As the formal deadline for a draft agreement drew near last night, discussions were hampered by divisions between rich and developing countries and China’s reluctance to allow an official audit of its environmental pledges.

The aim of the summit, which has been taking place in Lima, Peru, over the past fortnight, was to pave the way for an international treaty on carbon reductions to limit global warming to 2C – beyond which the consequences become increasingly devastating. The plan was to sign the treaty at a UN meeting in Paris next December.

Talks were due to go on late into the night in Lima, but delegates were doubtful evening that anything significant would be agreed.

“Some [of the options presented] could put us on a barely workable path heading into Paris, while others may doom us to a dangerous future,” said Jan Kowalzig, a policy adviser for Oxfam.

It looked as if the best to be hoped for was some kind of nebulous undertaking from governments to address climate change more intensively than they are at the moment, sources said.

John Kerry, the US Secretary of State, said in a speech to the convention on Thursday that no country should have a “free pass”, adding that “today more than half of emissions are coming from developing nations, so it is imperative that they act too”.
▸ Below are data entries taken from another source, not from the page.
-- ==== Sys2Proof/Laws/State.lean ====
section
/-! SUPPORT. The fields of a state after each update of Machine/Ops.lean: one lemma per field per update. -/

namespace Sys2Proof.Machine

@[simp] theorem State.setBox_cfg (s : State) (x : Box) : (s.setBox x).cfg = s.cfg := rfl
@[simp] theorem State.setBox_box (s : State) (x : Box) : (s.setBox x).box = x := rfl
@[simp] theorem State.setBox_peak (s : State) (x : Box) : (s.setBox x).peak = s.peak := rfl
@[simp] theorem State.setBox_qnt (s : State) (x : Box) : (s.setBox x).qnt = s.qnt := rfl
@[simp] theorem State.setBox_bar (s : State) (x : Box) : (s.setBox x).bar = s.bar := rfl
@[simp] theorem State.setBox_key (s : State) (x : Box) : (s.setBox x).key = s.key := rfl
@[simp] theorem State.setBox_ui (s : State) (x : Box) : (s.setBox x).ui = s.ui := rfl
@[simp] theorem State.setBox_fault (s : State) (x : Box) : (s.setBox x).fault = s.fault := rfl
@[simp] theorem State.setBox_mon (s : State) (x : Box) : (s.setBox x).mon = s.mon := rfl
@[simp] theorem State.setBox_tick (s : State) (x : Box) : (s.setBox x).tick = s.tick := rfl
@[simp] theorem State.setBox_env (s : State) (x : Box) : (s.setBox x).env = s.env := rfl

@[simp] theorem State.setPeak_cfg (s : State) (x : Peak) : (s.setPeak x).cfg = s.cfg := rfl
@[simp] theorem State.setPeak_box (s : State) (x : Peak) : (s.setPeak x).box = s.box := rfl
@[simp] theorem State.setPeak_peak (s : State) (x : Peak) : (s.setPeak x).peak = x := rfl
@[simp] theorem State.setPeak_qnt (s : State) (x : Peak) : (s.setPeak x).qnt = s.qnt := rfl
@[simp] theorem State.setPeak_bar (s : State) (x : Peak) : (s.setPeak x).bar = s.bar := rfl
@[simp] theorem State.setPeak_key (s : State) (x : Peak) : (s.setPeak x).key = s.key := rfl
@[simp] theorem State.setPeak_ui (s : State) (x : Peak) : (s.setPeak x).ui = s.ui := rfl
@[simp] theorem State.setPeak_fault (s : State) (x : Peak) : (s.setPeak x).fault = s.fault := rfl
@[simp] theorem State.setPeak_mon (s : State) (x : Peak) : (s.setPeak x).mon = s.mon := rfl
@[simp] theorem State.setPeak_tick (s : State) (x : Peak) : (s.setPeak x).tick = s.tick := rfl
@[simp] theorem State.setPeak_env (s : State) (x : Peak) : (s.setPeak x).env = s.env := rfl

@[simp] theorem State.setQnt_cfg (s : State) (x : Qnt) : (s.setQnt x).cfg = s.cfg := rfl
@[simp] theorem State.setQnt_box (s : State) (x : Qnt) : (s.setQnt x).box = s.box := rfl
@[simp] theorem State.setQnt_peak (s : State) (x : Qnt) : (s.setQnt x).peak = s.peak := rfl
@[simp] theorem State.setQnt_qnt (s : State) (x : Qnt) : (s.setQnt x).qnt = x := rfl
@[simp] theorem State.setQnt_bar (s : State) (x : Qnt) : (s.setQnt x).bar = s.bar := rfl
@[simp] theorem State.setQnt_key (s : State) (x : Qnt) : (s.setQnt x).key = s.key := rfl
@[simp] theorem State.setQnt_ui (s : State) (x : Qnt) : (s.setQnt x).ui = s.ui := rfl
@[simp] theorem State.setQnt_fault (s : State) (x : Qnt) : (s.setQnt x).fault = s.fault := rfl
@[simp] theorem State.setQnt_mon (s : State) (x : Qnt) : (s.setQnt x).mon = s.mon := rfl
@[simp] theorem State.setQnt_tick (s : State) (x : Qnt) : (s.setQnt x).tick = s.tick := rfl
@[simp] theorem State.setQnt_env (s : State) (x : Qnt) : (s.setQnt x).env = s.env := rfl

@[simp] theorem State.setBar_cfg (s : State) (x : Bar) : (s.setBar x).cfg = s.cfg := rfl
@[simp] theorem State.setBar_box (s : State) (x : Bar) : (s.setBar x).box = s.box := rfl
@[simp] theorem State.setBar_peak (s : State) (x : Bar) : (s.setBar x).peak = s.peak := rfl
@[simp] theorem State.setBar_qnt (s : State) (x : Bar) : (s.setBar x).qnt = s.qnt := rfl
@[simp] theorem State.setBar_bar (s : State) (x : Bar) : (s.setBar x).bar = x := rfl
@[simp] theorem State.setBar_key (s : State) (x : Bar) : (s.setBar x).key = s.key := rfl
@[simp] theorem State.setBar_ui (s : State) (x : Bar) : (s.setBar x).ui = s.ui := rfl
@[simp] theorem State.setBar_fault (s : State) (x : Bar) : (s.setBar x).fault = s.fault := rfl
@[simp] theorem State.setBar_mon (s : State) (x : Bar) : (s.setBar x).mon = s.mon := rfl
@[simp] theorem State.setBar_tick (s : State) (x : Bar) : (s.setBar x).tick = s.tick := rfl
@[simp] theorem State.setBar_env (s : State) (x : Bar) : (s.setBar x).env = s.env := rfl

@[simp] theorem State.setKey_cfg (s : State) (x : Key) : (s.setKey x).cfg = s.cfg := rfl
@[simp] theorem State.setKey_box (s : State) (x : Key) : (s.setKey x).box = s.box := rfl
@[simp] theorem State.setKey_peak (s : State) (x : Key) : (s.setKey x).peak = s.peak := rfl
@[simp] theorem State.setKey_qnt (s : State) (x : Key) : (s.setKey x).qnt = s.qnt := rfl
@[simp] theorem State.setKey_bar (s : State) (x : Key) : (s.setKey x).bar = s.bar := rfl
@[simp] theorem State.setKey_key (s : State) (x : Key) : (s.setKey x).key = x := rfl
@[simp] theorem State.setKey_ui (s : State) (x : Key) : (s.setKey x).ui = s.ui := rfl
@[simp] theorem State.setKey_fault (s : State) (x : Key) : (s.setKey x).fault = s.fault := rfl
@[simp] theorem State.setKey_mon (s : State) (x : Key) : (s.setKey x).mon = s.mon := rfl
@[simp] theorem State.setKey_tick (s : State) (x : Key) : (s.setKey x).tick = s.tick := rfl
@[simp] theorem State.setKey_env (s : State) (x : Key) : (s.setKey x).env = s.env := rfl

@[simp] theorem State.setUi_cfg (s : State) (x : Ui) : (s.setUi x).cfg = s.cfg := rfl
@[simp] theorem State.setUi_box (s : State) (x : Ui) : (s.setUi x).box = s.box := rfl
@[simp] theorem State.setUi_peak (s : State) (x : Ui) : (s.setUi x).peak = s.peak := rfl
@[simp] theorem State.setUi_qnt (s : State) (x : Ui) : (s.setUi x).qnt = s.qnt := rfl
@[simp] theorem State.setUi_bar (s : State) (x : Ui) : (s.setUi x).bar = s.bar := rfl
@[simp] theorem State.setUi_key (s : State) (x : Ui) : (s.setUi x).key = s.key := rfl
@[simp] theorem State.setUi_ui (s : State) (x : Ui) : (s.setUi x).ui = x := rfl
@[simp] theorem State.setUi_fault (s : State) (x : Ui) : (s.setUi x).fault = s.fault := rfl
@[simp] theorem State.setUi_mon (s : State) (x : Ui) : (s.setUi x).mon = s.mon := rfl
@[simp] theorem State.setUi_tick (s : State) (x : Ui) : (s.setUi x).tick = s.tick := rfl
@[simp] theorem State.setUi_env (s : State) (x : Ui) : (s.setUi x).env = s.env := rfl

@[simp] theorem State.setFault_cfg (s : State) (x : Option FaultRecord) : (s.setFault x).cfg = s.cfg := rfl
@[simp] theorem State.setFault_box (s : State) (x : Option FaultRecord) : (s.setFault x).box = s.box := rfl
@[simp] theorem State.setFault_peak (s : State) (x : Option FaultRecord) : (s.setFault x).peak = s.peak := rfl
@[simp] theorem State.setFault_qnt (s : State) (x : Option FaultRecord) : (s.setFault x).qnt = s.qnt := rfl
@[simp] theorem State.setFault_bar (s : State) (x : Option FaultRecord) : (s.setFault x).bar = s.bar := rfl
@[simp] theorem State.setFault_key (s : State) (x : Option FaultRecord) : (s.setFault x).key = s.key := rfl
@[simp] theorem State.setFault_ui (s : State) (x : Option FaultRecord) : (s.setFault x).ui = s.ui := rfl
@[simp] theorem State.setFault_fault (s : State) (x : Option FaultRecord) : (s.setFault x).fault = x := rfl
@[simp] theorem State.setFault_mon (s : State) (x : Option FaultRecord) : (s.setFault x).mon = s.mon := rfl
@[simp] theorem State.setFault_tick (s : State) (x : Option FaultRecord) : (s.setFault x).tick = s.tick := rfl
@[simp] theorem State.setFault_env (s : State) (x : Option FaultRecord) : (s.setFault x).env = s.env := rfl

@[simp] theorem State.setEnv_cfg (s : State) (x : Env) : (s.setEnv x).cfg = s.cfg := rfl
@[simp] theorem State.setEnv_box (s : State) (x : Env) : (s.setEnv x).box = s.box := rfl
@[simp] theorem State.setEnv_peak (s : State) (x : Env) : (s.setEnv x).peak = s.peak := rfl
@[simp] theorem State.setEnv_qnt (s : State) (x : Env) : (s.setEnv x).qnt = s.qnt := rfl
@[simp] theorem State.setEnv_bar (s : State) (x : Env) : (s.setEnv x).bar = s.bar := rfl
@[simp] theorem State.setEnv_key (s : State) (x : Env) : (s.setEnv x).key = s.key := rfl
@[simp] theorem State.setEnv_ui (s : State) (x : Env) : (s.setEnv x).ui = s.ui := rfl
@[simp] theorem State.setEnv_fault (s : State) (x : Env) : (s.setEnv x).fault = s.fault := rfl
@[simp] theorem State.setEnv_mon (s : State) (x : Env) : (s.setEnv x).mon = s.mon := rfl
@[simp] theorem State.setEnv_tick (s : State) (x : Env) : (s.setEnv x).tick = s.tick := rfl
@[simp] theorem State.setEnv_env (s : State) (x : Env) : (s.setEnv x).env = x := rfl

@[simp] theorem takeFault_cfg (f : FaultRecord) (s : State) : (takeFault f s).cfg = s.cfg := rfl
@[simp] theorem takeFault_box (f : FaultRecord) (s : State) : (takeFault f s).box = s.box := rfl
@[simp] theorem takeFault_peak (f : FaultRecord) (s : State) : (takeFault f s).peak = s.peak := rfl
@[simp] theorem takeFault_qnt (f : FaultRecord) (s : State) : (takeFault f s).qnt = s.qnt := rfl
@[simp] theorem takeFault_bar (f : FaultRecord) (s : State) : (takeFault f s).bar = s.bar := rfl
@[simp] theorem takeFault_key (f : FaultRecord) (s : State) : (takeFault f s).key = s.key := rfl
@[simp] theorem takeFault_ui (f : FaultRecord) (s : State) : (takeFault f s).ui = s.ui := rfl
@[simp] theorem takeFault_fault (f : FaultRecord) (s : State) : (takeFault f s).fault = some f := rfl
@[simp] theorem takeFault_mon (f : FaultRecord) (s : State) : (takeFault f s).mon = s.mon := rfl
@[simp] theorem takeFault_tick (f : FaultRecord) (s : State) : (takeFault f s).tick = s.tick := rfl
@[simp] theorem takeFault_env (f : FaultRecord) (s : State) : (takeFault f s).env = s.env := rfl

end Sys2Proof.Machine
end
But a large group of countries known as the G77, which includes China and Brazil, say the wealthy countries should take on most of the responsibility for cutting emissions. They are pushing the idea that the developing nations adopt “common but differentiated responsibilities” – a formula agreed at the 1992 Rio Summit in which all nations are responsible for addressing environmental destruction, but developing nations are not expected to contribute as much.
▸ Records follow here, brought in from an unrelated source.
-- ==== Sys2Proof/Laws/PerInstr.lean ====
section
/-! SUPPORT. Statements made for every operation, one lemma per constructor of `Instr`. -/

/-- The operation's word is one of its row (30_encoding.md R110): the row's fixed bits lie under its mask, the unit field
names the unit that executes it (R111), and the decoder reads the operation from it. -/
def Sys2Proof.Laws.RowOfTable.Statement (i : Sys2Proof.Instr) : Prop :=
  i.covers (Sys2Proof.encode i) = true ∧ Sys2Proof.Word.unitField (Sys2Proof.encode i) = i.unit.code ∧
    Sys2Proof.decode (Sys2Proof.encode i) = some i

namespace Sys2Proof.Laws.RowOfTable

theorem rectXfer : Statement .rectXfer := ⟨by decide, by decide, by decide⟩
theorem rectStall : Statement .rectStall := ⟨by decide, by decide, by decide⟩
theorem rectNone : Statement .rectNone := ⟨by decide, by decide, by decide⟩
theorem boxWaitin : Statement .boxWaitin := ⟨by decide, by decide, by decide⟩
theorem boxAccept : Statement .boxAccept := ⟨by decide, by decide, by decide⟩
theorem boxWrite : Statement .boxWrite := ⟨by decide, by decide, by decide⟩
theorem boxAccum : Statement .boxAccum := ⟨by decide, by decide, by decide⟩
theorem boxEmit : Statement .boxEmit := ⟨by decide, by decide, by decide⟩
theorem boxHold : Statement .boxHold := ⟨by decide, by decide, by decide⟩
theorem boxDrain : Statement .boxDrain := ⟨by decide, by decide, by decide⟩
theorem peakAttack : Statement .peakAttack := ⟨by decide, by decide, by decide⟩
theorem peakHold : Statement .peakHold := ⟨by decide, by decide, by decide⟩
theorem peakDecay : Statement .peakDecay := ⟨by decide, by decide, by decide⟩
theorem peakKeep : Statement .peakKeep := ⟨by decide, by decide, by decide⟩
theorem peakDrain : Statement .peakDrain := ⟨by decide, by decide, by decide⟩
theorem qntSathi : Statement .qntSathi := ⟨by decide, by decide, by decide⟩
theorem qntSatlo : Statement .qntSatlo := ⟨by decide, by decide, by decide⟩
theorem qntDefer : Statement .qntDefer := ⟨by decide, by decide, by decide⟩
theorem qntHalf : Statement .qntHalf := ⟨by decide, by decide, by decide⟩
theorem qntNoacc : Statement .qntNoacc := ⟨by decide, by decide, by decide⟩
theorem qntMul : Statement .qntMul := ⟨by decide, by decide, by decide⟩
theorem barPresent : Statement .barPresent := ⟨by decide, by decide, by decide⟩
theorem barStall : Statement .barStall := ⟨by decide, by decide, by decide⟩
theorem barAccept : Statement .barAccept := ⟨by decide, by decide, by decide⟩
theorem barWaitin : Statement .barWaitin := ⟨by decide, by decide, by decide⟩
theorem keyWaitin : Statement .keyWaitin := ⟨by decide, by decide, by decide⟩
theorem keyAccept : Statement .keyAccept := ⟨by decide, by decide, by decide⟩
theorem keyDone : Statement .keyDone := ⟨by decide, by decide, by decide⟩
theorem keyIsolate : Statement .keyIsolate := ⟨by decide, by decide, by decide⟩
theorem keySendwait : Statement .keySendwait := ⟨by decide, by decide, by decide⟩
theorem keySend : Statement .keySend := ⟨by decide, by decide, by decide⟩
theorem uikNone : Statement .uikNone := ⟨by decide, by decide, by decide⟩
theorem uikEnter : Statement .uikEnter := ⟨by decide, by decide, by decide⟩
theorem uikIgnore0 : Statement .uikIgnore0 := ⟨by decide, by decide, by decide⟩
theorem uikCommit : Statement .uikCommit := ⟨by decide, by decide, by decide⟩
theorem uikStepUp : Statement .uikStepUp := ⟨by decide, by decide, by decide⟩
theorem uikStepDown : Statement .uikStepDown := ⟨by decide, by decide, by decide⟩
theorem uikIgnore1 : Statement .uikIgnore1 := ⟨by decide, by decide, by decide⟩
theorem uioRstep : Statement .uioRstep := ⟨by decide, by decide, by decide⟩
theorem uioRlast : Statement .uioRlast := ⟨by decide, by decide, by decide⟩
theorem uioRstall : Statement .uioRstall := ⟨by decide, by decide, by decide⟩
theorem uioPass : Statement .uioPass := ⟨by decide, by decide, by decide⟩
theorem uioDrain : Statement .uioDrain := ⟨by decide, by decide, by decide⟩
theorem uioKeep : Statement .uioKeep := ⟨by decide, by decide, by decide⟩

end Sys2Proof.Laws.RowOfTable
end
Antonio Marcondes, Brazil’s representative in the talks, summed up the gulf that remains between the two sides, saying: “This is a firm, basic proposition of G77. We stand behind the ‘common but differentiated responsibilities’ – these are issues we hold very strong and these are definite red lines.”

Campaigners say the talks have been particularly disappointing in view of developments that had appeared to herald a new era in climate action. These include the recent pledges by China, the US and the EU to curb carbon emissions; a major summit in New York where leaders pledged to halt deforestation by 2030; and an unprecedented series of marches involving thousands of people around the world.

Bar a remarkable last-minute turnaround, the Lima convention suggests we are still in the old era of much talk and little action.